[Stored items]
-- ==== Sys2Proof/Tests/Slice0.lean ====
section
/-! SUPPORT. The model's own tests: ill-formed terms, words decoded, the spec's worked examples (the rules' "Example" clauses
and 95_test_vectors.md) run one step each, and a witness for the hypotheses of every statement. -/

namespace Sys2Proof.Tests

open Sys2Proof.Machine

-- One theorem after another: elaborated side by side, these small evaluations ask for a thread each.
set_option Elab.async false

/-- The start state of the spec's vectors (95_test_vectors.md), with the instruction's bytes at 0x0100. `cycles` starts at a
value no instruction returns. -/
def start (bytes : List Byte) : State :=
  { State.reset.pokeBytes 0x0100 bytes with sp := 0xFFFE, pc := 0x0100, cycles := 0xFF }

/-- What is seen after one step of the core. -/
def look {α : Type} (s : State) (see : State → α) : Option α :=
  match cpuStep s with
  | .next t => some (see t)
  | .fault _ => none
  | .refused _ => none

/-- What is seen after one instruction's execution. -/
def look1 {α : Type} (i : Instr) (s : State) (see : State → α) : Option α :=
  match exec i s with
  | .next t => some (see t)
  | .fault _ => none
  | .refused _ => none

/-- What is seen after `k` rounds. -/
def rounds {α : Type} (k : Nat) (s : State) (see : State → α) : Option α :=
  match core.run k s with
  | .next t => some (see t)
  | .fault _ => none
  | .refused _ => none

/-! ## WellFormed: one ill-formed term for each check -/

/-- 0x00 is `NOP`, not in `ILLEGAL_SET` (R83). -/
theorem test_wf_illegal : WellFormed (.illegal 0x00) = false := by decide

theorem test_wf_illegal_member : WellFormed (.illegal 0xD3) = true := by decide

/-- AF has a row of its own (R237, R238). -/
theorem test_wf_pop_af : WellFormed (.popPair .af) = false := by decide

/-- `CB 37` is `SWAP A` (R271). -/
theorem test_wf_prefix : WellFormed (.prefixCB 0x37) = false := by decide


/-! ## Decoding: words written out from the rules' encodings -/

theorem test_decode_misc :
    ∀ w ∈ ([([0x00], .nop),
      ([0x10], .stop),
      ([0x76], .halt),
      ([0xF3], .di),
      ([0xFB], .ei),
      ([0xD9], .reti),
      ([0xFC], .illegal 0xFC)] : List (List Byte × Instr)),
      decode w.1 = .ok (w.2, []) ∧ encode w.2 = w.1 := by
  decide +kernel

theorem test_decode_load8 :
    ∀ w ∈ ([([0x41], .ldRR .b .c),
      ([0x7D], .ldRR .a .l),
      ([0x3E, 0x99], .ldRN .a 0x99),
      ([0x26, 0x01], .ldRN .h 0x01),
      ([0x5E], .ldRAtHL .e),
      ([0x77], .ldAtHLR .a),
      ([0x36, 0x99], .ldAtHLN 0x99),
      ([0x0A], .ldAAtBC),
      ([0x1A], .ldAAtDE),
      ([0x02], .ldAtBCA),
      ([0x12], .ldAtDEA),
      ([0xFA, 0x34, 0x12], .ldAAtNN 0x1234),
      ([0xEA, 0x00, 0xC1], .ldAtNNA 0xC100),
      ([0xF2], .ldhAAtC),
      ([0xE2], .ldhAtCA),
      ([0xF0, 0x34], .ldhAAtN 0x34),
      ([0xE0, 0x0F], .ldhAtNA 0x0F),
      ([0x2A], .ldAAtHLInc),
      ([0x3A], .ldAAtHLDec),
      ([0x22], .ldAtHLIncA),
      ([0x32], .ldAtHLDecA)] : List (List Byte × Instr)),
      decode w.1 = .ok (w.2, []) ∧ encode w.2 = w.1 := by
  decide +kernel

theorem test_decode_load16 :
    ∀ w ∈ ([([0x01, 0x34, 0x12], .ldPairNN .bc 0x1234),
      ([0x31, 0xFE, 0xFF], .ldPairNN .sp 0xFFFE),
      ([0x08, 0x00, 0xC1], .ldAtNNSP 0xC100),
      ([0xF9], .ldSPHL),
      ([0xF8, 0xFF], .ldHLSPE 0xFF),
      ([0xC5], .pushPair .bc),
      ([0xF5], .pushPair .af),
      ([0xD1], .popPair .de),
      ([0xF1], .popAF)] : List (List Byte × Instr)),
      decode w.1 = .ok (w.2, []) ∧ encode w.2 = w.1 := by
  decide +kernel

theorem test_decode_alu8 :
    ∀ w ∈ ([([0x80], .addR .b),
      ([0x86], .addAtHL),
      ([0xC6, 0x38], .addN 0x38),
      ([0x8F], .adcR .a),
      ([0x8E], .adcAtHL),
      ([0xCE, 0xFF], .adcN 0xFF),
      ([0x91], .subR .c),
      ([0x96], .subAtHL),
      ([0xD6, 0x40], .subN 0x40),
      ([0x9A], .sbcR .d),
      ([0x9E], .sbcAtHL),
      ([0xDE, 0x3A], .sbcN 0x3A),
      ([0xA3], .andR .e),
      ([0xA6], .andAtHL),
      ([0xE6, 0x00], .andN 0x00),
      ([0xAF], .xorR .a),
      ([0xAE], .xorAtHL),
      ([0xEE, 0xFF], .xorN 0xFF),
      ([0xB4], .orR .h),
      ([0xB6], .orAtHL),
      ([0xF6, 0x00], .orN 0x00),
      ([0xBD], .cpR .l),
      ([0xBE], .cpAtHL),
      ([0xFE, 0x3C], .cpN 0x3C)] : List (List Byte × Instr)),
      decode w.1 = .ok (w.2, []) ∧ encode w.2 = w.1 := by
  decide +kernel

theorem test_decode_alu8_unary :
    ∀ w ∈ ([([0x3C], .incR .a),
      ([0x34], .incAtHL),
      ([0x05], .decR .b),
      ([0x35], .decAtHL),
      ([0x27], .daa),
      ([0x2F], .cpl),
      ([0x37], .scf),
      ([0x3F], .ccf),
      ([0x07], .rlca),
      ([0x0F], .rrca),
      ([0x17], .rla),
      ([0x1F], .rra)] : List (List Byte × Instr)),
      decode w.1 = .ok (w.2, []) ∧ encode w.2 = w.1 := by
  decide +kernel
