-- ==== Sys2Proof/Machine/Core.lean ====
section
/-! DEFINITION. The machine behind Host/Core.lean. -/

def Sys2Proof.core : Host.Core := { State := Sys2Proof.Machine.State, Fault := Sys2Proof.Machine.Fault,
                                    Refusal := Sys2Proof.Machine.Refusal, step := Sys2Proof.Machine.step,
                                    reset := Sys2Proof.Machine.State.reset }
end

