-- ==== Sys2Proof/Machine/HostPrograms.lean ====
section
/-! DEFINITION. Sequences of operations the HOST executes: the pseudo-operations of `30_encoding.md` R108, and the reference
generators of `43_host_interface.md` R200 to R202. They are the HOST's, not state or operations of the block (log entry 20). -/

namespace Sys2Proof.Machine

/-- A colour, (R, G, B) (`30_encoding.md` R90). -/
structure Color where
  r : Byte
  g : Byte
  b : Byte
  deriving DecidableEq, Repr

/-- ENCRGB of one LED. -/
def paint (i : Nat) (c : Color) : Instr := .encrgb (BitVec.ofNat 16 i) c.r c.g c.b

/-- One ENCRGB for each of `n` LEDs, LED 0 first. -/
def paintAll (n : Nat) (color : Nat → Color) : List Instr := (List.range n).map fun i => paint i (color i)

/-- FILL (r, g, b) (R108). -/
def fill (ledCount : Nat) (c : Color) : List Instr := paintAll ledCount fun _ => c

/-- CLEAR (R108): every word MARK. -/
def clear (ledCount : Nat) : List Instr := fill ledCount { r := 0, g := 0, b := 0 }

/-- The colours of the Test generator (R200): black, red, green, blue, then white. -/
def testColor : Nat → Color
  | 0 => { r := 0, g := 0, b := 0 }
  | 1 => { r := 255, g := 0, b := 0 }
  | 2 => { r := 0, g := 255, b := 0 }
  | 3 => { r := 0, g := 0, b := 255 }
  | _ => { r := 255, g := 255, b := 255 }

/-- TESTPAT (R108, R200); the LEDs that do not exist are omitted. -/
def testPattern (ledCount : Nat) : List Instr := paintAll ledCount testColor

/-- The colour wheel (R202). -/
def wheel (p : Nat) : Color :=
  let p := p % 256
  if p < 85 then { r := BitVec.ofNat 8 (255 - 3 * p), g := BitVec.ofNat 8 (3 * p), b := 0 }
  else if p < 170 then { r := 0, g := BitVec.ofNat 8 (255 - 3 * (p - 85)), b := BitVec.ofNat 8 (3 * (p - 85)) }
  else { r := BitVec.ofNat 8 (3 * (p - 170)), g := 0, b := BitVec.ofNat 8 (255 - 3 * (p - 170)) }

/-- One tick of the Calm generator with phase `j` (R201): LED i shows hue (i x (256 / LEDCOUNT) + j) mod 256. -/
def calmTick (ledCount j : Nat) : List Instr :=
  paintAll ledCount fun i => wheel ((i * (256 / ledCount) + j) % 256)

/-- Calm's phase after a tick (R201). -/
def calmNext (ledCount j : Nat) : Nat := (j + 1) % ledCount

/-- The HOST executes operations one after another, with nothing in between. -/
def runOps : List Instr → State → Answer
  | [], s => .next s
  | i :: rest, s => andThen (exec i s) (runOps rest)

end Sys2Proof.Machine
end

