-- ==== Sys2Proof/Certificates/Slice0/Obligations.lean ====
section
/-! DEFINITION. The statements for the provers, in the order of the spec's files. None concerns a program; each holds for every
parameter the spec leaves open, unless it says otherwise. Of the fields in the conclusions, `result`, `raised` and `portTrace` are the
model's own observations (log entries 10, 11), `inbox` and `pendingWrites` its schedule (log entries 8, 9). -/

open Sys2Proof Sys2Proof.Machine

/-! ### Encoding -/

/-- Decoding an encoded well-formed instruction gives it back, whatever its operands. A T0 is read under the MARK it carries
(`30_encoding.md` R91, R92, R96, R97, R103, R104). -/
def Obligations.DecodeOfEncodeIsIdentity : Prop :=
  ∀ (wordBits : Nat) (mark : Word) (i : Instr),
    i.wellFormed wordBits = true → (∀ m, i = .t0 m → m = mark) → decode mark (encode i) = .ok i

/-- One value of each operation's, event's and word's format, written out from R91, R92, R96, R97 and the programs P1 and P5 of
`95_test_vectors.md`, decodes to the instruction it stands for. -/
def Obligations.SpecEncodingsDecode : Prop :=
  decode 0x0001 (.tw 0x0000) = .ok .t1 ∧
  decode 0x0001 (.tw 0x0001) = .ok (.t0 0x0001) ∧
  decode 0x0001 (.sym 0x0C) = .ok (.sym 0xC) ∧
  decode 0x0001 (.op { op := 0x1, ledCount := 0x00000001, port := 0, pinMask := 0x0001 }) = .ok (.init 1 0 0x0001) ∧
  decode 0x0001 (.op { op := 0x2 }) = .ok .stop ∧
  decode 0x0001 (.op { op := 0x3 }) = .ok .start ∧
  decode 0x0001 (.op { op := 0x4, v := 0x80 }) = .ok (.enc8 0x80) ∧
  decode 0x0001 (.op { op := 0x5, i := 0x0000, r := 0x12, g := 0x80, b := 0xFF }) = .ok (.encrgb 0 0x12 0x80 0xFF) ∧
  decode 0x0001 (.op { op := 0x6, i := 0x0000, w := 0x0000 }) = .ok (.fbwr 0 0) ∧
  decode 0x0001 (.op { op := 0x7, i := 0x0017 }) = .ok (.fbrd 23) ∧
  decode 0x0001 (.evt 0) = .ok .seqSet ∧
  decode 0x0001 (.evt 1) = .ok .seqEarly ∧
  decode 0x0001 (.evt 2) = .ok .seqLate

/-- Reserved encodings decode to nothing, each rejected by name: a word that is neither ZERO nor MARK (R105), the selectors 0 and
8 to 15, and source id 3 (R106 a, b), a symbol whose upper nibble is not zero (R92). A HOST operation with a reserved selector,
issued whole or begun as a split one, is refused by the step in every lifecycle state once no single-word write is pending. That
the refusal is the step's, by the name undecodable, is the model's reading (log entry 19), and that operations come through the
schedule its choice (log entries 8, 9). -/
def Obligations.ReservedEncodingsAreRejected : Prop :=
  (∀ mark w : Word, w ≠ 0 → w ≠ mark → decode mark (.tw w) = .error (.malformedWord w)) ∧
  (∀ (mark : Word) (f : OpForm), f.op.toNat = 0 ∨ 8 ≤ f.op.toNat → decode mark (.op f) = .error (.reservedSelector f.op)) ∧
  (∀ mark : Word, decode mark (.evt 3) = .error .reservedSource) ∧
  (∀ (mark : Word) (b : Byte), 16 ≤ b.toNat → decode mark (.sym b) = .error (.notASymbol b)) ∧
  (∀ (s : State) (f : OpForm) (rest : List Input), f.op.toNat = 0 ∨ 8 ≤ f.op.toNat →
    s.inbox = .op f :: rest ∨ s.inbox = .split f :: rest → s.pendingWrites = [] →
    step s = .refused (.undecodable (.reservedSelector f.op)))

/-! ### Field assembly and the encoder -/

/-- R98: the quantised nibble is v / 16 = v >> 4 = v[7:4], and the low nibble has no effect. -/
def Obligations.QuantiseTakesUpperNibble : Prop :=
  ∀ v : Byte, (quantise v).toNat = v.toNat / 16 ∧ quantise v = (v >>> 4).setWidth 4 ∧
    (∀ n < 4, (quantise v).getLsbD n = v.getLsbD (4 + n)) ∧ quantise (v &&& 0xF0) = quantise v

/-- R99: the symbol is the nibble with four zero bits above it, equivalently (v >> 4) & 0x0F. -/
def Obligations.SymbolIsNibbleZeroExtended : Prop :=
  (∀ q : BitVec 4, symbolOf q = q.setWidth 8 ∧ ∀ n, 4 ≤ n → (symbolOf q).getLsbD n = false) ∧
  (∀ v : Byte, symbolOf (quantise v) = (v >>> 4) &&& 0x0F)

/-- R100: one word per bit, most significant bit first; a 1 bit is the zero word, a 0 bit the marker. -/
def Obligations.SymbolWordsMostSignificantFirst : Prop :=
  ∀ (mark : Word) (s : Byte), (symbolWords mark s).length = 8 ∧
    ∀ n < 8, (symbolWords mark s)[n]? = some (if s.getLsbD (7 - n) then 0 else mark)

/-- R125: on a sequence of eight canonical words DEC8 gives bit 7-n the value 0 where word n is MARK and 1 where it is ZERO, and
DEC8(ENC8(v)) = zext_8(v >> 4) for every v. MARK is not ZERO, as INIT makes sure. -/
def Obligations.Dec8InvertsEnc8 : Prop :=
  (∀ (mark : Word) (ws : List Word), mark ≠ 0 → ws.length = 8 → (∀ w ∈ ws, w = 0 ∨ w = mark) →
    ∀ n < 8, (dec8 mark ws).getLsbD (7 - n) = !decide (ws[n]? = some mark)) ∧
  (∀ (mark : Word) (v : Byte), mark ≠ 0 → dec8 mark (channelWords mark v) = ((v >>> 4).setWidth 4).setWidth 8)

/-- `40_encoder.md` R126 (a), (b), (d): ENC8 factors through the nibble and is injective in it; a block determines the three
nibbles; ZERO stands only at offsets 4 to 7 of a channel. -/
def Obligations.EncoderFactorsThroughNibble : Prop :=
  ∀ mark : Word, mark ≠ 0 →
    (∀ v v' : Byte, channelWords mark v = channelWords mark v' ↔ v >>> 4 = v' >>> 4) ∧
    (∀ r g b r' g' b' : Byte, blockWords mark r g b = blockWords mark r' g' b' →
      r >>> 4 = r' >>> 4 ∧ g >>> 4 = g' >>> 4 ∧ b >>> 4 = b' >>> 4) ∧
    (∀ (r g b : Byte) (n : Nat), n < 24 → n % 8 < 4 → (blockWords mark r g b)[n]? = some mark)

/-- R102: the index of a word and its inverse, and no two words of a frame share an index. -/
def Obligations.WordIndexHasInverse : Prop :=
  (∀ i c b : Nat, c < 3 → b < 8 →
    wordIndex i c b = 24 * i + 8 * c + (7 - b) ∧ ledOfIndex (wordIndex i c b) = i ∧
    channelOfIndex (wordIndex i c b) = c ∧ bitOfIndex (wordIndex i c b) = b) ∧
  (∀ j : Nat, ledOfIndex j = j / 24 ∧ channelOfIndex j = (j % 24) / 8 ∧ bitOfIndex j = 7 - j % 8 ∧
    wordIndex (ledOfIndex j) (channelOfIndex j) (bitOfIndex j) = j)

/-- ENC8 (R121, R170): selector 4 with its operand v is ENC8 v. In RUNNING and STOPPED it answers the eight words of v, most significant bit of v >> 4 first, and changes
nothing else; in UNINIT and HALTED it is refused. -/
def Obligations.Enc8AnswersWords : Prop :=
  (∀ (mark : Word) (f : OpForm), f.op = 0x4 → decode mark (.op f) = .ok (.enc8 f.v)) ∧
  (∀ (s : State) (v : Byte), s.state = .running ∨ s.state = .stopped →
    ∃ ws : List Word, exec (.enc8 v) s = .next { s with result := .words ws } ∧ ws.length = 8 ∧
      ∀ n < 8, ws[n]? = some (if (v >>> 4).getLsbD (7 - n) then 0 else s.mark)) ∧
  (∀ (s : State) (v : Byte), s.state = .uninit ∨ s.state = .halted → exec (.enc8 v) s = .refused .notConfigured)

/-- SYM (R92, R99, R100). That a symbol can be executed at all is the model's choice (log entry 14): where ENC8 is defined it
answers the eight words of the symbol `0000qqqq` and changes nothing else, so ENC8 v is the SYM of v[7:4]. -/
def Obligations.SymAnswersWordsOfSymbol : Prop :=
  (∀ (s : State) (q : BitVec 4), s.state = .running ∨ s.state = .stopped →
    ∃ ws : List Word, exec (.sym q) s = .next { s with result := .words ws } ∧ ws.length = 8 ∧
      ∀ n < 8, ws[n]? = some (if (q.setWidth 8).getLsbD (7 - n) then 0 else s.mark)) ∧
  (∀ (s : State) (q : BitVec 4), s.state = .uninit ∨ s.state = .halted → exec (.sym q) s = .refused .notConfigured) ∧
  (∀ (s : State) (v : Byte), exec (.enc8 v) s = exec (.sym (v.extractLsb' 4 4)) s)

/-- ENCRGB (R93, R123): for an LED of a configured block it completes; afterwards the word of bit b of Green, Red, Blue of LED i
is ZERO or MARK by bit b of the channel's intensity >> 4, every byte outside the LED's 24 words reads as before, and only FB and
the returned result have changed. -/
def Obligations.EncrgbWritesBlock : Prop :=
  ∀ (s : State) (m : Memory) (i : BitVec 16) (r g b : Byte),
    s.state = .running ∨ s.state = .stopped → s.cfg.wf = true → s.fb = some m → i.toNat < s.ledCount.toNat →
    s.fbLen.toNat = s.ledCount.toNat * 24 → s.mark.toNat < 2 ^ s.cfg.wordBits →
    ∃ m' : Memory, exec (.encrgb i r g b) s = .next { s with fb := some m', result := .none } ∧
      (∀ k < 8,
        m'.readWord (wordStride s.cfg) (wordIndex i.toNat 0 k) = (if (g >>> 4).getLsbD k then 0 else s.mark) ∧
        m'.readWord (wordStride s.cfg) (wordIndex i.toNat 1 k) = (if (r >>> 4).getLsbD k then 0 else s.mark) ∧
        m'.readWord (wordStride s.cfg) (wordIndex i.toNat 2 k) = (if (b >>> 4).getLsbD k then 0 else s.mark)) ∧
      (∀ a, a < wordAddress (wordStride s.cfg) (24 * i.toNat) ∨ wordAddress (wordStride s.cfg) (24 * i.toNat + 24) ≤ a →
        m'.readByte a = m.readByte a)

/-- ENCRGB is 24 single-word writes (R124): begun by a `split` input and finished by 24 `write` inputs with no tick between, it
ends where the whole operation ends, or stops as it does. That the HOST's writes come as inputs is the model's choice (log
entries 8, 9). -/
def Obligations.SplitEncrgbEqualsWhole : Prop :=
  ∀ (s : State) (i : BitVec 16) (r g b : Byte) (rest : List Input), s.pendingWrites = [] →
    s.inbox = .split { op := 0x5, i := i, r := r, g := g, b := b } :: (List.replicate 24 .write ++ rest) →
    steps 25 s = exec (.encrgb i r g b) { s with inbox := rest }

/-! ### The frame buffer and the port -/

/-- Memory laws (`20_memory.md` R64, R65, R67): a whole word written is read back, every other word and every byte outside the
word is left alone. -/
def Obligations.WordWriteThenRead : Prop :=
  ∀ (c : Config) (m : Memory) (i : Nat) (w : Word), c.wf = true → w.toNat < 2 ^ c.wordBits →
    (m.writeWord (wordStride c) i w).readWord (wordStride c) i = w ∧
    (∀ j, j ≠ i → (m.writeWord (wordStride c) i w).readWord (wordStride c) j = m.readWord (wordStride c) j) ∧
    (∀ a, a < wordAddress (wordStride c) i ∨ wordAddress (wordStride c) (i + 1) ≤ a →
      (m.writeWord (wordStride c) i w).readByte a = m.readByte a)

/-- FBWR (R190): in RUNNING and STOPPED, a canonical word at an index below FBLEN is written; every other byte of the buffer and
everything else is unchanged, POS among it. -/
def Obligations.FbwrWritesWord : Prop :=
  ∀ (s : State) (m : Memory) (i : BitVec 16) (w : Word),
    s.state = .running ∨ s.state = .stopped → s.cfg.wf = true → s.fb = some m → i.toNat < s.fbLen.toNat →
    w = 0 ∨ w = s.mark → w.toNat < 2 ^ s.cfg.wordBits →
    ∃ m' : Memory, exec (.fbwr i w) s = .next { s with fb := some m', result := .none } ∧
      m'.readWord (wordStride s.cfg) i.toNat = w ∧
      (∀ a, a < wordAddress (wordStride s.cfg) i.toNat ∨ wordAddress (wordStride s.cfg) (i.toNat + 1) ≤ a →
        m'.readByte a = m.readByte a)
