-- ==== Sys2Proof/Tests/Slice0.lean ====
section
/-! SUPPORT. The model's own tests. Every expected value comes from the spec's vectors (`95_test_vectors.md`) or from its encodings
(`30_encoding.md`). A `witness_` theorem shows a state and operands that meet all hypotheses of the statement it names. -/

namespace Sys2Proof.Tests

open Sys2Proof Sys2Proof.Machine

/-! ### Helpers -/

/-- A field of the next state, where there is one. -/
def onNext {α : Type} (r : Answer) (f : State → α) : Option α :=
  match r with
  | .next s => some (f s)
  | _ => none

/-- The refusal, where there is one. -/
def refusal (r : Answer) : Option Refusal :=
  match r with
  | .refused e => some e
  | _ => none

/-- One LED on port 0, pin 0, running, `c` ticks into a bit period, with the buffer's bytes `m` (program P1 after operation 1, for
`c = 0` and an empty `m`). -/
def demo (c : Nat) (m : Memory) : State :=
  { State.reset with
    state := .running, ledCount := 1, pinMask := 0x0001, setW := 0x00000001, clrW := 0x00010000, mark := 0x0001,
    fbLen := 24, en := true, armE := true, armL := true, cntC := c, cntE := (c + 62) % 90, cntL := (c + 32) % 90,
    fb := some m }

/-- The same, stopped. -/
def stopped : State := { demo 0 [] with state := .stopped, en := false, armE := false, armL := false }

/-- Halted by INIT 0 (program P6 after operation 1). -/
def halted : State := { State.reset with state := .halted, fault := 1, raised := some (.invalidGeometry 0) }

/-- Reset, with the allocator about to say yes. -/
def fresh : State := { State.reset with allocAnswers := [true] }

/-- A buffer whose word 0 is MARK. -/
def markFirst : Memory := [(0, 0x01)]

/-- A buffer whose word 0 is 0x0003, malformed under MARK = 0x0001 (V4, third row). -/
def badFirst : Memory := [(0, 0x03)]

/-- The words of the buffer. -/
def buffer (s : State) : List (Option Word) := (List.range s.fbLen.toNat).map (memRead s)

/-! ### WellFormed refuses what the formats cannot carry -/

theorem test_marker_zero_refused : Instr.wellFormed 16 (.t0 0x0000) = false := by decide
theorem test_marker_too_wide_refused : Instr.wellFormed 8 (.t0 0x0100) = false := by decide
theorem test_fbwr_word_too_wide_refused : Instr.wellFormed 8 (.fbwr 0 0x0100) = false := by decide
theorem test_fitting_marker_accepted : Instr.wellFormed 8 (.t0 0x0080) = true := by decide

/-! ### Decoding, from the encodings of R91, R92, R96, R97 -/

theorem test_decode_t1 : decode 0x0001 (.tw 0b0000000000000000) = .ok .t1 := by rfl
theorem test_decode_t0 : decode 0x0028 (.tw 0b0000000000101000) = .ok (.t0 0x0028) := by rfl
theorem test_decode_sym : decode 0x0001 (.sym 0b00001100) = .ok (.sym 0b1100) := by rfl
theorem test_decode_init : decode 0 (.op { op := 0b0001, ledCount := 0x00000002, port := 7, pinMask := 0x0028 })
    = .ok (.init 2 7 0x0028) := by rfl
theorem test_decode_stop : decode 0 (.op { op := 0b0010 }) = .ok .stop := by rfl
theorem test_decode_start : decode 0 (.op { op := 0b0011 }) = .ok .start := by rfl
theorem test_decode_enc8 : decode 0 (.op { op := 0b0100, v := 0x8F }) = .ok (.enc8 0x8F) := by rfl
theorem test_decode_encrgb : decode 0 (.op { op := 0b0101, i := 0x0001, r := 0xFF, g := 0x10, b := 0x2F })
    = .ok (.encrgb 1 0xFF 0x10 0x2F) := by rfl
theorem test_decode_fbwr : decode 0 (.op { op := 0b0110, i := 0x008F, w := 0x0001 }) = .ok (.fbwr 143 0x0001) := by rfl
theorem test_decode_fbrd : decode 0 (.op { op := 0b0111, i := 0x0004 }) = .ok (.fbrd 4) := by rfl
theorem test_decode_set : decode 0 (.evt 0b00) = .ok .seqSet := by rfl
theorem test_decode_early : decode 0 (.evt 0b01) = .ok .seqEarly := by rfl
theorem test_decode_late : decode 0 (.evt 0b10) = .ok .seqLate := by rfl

__Your objective__. What you return should be exactly the lines above, starting at the one with "first, and changes" and ending at the one with "(∀ (s : State) (v : Byte), s.state = .uninit", and nothing else.

__Expected answer__.
/-- ENC8 (R121, R170): selector 4 with its operand v is ENC8 v. In RUNNING and STOPPED it answers the eight words of v, most significant bit of v >> 4 first, and changes
nothing else; in UNINIT and HALTED it is refused. -/
def Obligations.Enc8AnswersWords : Prop :=
  (∀ (mark : Word) (f : OpForm), f.op = 0x4 → decode mark (.op f) = .ok (.enc8 f.v)) ∧
  (∀ (s : State) (v : Byte), s.state = .running ∨ s.state = .stopped →
    ∃ ws : List Word, exec (.enc8 v) s = .next { s with result := .words ws } ∧ ws.length = 8 ∧
      ∀ n < 8, ws[n]? = some (if (v >>> 4).getLsbD (7 - n) then 0 else s.mark)) ∧
  (∀ (s : State) (v : Byte), s.state = .uninit ∨ s.state = .halted → exec (.enc8 v) s = .refused .notConfigured)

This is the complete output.